Problem details:
Once the line with "constructor, the value" is found in the data, output it and each following line exactly, up to and including the line with "abbrev Row := Word", and nothing before or after.

Data provided:
# # #

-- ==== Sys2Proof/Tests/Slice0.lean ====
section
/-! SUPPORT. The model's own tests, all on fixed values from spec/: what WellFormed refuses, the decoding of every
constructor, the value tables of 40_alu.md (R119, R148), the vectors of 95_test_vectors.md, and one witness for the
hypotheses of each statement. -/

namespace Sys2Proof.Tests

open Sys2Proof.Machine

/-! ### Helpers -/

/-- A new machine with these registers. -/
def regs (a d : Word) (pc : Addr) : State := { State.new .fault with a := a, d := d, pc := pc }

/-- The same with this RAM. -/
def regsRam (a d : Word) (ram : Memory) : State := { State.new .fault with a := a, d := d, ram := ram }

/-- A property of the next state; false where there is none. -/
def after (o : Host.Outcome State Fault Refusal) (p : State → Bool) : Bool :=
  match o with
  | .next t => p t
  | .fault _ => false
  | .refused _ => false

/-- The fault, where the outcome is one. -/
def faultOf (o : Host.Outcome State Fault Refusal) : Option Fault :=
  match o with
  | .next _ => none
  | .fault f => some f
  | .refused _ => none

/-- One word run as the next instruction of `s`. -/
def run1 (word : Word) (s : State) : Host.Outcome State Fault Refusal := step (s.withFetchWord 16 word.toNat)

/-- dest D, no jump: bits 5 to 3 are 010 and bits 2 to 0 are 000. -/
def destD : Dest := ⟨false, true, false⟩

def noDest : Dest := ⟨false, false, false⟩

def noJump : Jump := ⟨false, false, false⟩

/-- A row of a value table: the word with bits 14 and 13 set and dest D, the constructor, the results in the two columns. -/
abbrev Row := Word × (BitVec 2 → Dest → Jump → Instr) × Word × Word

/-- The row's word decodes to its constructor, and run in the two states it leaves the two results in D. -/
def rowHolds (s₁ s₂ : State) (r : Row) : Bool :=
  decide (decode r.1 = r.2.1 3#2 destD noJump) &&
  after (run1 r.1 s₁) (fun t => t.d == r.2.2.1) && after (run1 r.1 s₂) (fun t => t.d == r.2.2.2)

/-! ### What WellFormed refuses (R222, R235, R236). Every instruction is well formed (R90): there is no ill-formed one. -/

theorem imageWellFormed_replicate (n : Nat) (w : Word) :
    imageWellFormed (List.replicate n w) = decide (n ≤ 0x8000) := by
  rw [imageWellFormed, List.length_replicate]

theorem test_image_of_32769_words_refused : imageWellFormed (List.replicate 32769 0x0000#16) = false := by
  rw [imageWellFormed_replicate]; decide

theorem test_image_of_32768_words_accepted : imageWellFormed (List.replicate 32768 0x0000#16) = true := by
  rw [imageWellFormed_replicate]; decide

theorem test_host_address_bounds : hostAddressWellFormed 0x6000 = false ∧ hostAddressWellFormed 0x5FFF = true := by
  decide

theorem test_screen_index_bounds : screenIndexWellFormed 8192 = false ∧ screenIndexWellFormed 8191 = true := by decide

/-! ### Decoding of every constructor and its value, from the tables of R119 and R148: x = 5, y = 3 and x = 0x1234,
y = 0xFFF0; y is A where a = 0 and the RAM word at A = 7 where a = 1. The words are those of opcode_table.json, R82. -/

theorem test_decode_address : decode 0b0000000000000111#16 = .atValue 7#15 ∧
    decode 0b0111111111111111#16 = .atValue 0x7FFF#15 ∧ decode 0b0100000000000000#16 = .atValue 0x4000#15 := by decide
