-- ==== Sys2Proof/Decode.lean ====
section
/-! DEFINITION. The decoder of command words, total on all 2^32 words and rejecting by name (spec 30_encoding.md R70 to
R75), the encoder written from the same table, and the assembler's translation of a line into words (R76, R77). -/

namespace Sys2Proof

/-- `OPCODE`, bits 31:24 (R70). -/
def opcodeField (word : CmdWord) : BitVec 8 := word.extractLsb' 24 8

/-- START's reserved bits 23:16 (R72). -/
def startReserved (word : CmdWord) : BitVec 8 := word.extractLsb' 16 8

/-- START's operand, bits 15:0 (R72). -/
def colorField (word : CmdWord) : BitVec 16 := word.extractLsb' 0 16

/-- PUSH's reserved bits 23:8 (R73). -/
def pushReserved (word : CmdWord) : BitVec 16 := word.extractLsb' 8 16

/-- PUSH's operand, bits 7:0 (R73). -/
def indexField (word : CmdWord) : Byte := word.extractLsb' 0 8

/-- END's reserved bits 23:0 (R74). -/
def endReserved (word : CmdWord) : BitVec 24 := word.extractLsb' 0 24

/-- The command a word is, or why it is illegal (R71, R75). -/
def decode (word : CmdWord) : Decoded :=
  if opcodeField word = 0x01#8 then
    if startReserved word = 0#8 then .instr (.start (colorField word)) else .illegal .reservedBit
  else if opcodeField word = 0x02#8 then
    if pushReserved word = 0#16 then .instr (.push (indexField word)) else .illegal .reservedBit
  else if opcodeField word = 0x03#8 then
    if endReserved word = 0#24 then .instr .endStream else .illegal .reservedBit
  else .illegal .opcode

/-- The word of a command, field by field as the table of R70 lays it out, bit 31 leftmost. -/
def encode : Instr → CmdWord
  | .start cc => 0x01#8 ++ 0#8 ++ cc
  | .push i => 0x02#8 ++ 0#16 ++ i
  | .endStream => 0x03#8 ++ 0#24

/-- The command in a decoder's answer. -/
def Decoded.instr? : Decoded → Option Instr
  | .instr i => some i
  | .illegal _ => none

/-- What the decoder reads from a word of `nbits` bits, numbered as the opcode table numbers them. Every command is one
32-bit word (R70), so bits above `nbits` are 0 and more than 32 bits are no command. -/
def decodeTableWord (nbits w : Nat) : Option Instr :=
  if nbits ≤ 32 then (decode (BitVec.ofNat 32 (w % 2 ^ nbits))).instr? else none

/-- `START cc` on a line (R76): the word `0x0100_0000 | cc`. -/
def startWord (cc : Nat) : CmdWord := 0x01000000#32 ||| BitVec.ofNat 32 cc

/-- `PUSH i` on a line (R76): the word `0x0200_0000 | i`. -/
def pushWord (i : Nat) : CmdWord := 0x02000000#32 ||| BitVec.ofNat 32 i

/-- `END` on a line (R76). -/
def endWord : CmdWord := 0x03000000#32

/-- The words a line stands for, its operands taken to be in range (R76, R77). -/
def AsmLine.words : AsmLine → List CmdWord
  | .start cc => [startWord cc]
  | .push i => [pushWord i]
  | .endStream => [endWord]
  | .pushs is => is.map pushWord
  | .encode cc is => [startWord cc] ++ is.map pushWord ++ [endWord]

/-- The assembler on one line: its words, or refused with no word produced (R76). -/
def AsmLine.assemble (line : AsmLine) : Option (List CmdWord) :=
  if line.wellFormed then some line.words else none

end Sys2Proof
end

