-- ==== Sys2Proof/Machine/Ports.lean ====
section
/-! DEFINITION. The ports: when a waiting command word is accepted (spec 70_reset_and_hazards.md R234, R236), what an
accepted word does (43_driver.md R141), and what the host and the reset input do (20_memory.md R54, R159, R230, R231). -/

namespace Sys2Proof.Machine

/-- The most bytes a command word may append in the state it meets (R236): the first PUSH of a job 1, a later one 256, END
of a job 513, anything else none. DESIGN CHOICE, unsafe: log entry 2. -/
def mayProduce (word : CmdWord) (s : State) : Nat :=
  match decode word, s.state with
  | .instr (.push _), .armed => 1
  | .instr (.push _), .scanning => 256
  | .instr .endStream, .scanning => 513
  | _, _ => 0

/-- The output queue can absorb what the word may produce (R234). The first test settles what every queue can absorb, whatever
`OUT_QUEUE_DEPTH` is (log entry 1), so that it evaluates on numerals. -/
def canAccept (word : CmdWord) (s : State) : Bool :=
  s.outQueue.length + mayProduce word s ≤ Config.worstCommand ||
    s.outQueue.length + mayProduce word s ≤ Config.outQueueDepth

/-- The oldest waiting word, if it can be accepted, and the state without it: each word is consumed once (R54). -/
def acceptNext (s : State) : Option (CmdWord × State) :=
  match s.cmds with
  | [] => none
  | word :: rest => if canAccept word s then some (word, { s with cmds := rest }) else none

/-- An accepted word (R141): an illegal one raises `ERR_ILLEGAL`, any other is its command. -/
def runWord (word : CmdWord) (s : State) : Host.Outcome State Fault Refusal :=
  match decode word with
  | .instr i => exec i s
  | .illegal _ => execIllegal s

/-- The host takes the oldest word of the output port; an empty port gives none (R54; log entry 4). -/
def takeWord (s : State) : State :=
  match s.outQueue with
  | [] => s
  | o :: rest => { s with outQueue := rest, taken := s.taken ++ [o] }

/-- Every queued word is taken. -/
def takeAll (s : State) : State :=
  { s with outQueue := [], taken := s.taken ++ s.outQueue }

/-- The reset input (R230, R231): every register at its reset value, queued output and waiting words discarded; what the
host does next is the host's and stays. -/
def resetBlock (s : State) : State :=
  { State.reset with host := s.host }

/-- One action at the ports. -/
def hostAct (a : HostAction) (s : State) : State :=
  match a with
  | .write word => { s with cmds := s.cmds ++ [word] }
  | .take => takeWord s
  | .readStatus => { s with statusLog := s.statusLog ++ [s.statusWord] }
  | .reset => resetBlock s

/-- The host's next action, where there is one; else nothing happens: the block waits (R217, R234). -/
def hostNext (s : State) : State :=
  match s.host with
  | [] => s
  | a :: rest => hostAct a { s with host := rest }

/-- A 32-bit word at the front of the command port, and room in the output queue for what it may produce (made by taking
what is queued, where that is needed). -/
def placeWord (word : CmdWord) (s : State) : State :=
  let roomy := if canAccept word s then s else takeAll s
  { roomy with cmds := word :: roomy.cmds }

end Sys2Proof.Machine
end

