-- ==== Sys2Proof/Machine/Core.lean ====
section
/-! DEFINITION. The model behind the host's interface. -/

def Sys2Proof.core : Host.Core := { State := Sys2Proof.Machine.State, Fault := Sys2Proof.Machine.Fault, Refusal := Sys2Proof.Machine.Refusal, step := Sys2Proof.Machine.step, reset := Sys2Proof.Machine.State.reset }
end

# # #

Result for this exercise:
constructor, the value tables of 40_alu.md (R119, R148), the vectors of 95_test_vectors.md, and one witness for the
hypotheses of each statement. -/

namespace Sys2Proof.Tests

open Sys2Proof.Machine

/-! ### Helpers -/

/-- A new machine with these registers. -/
def regs (a d : Word) (pc : Addr) : State := { State.new .fault with a := a, d := d, pc := pc }

/-- The same with this RAM. -/
def regsRam (a d : Word) (ram : Memory) : State := { State.new .fault with a := a, d := d, ram := ram }

/-- A property of the next state; false where there is none. -/
def after (o : Host.Outcome State Fault Refusal) (p : State → Bool) : Bool :=
  match o with
  | .next t => p t
  | .fault _ => false
  | .refused _ => false

/-- The fault, where the outcome is one. -/
def faultOf (o : Host.Outcome State Fault Refusal) : Option Fault :=
  match o with
  | .next _ => none
  | .fault f => some f
  | .refused _ => none

/-- One word run as the next instruction of `s`. -/
def run1 (word : Word) (s : State) : Host.Outcome State Fault Refusal := step (s.withFetchWord 16 word.toNat)

/-- dest D, no jump: bits 5 to 3 are 010 and bits 2 to 0 are 000. -/
def destD : Dest := ⟨false, true, false⟩

def noDest : Dest := ⟨false, false, false⟩

def noJump : Jump := ⟨false, false, false⟩

/-- A row of a value table: the word with bits 14 and 13 set and dest D, the constructor, the results in the two columns. -/
abbrev Row := Word × (BitVec 2 → Dest → Jump → Instr) × Word × Word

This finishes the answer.